Find "facts that come from outside the block. -/" in the data below; transcribe the line it appears on and each line after it, exactly, to the end, and nothing else.
──────────
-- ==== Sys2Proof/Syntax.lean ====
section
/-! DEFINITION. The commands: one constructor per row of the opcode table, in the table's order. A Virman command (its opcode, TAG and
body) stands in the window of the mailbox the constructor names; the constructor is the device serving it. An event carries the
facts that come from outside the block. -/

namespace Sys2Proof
──────────
• _Problem solution_:
facts that come from outside the block. -/

namespace Sys2Proof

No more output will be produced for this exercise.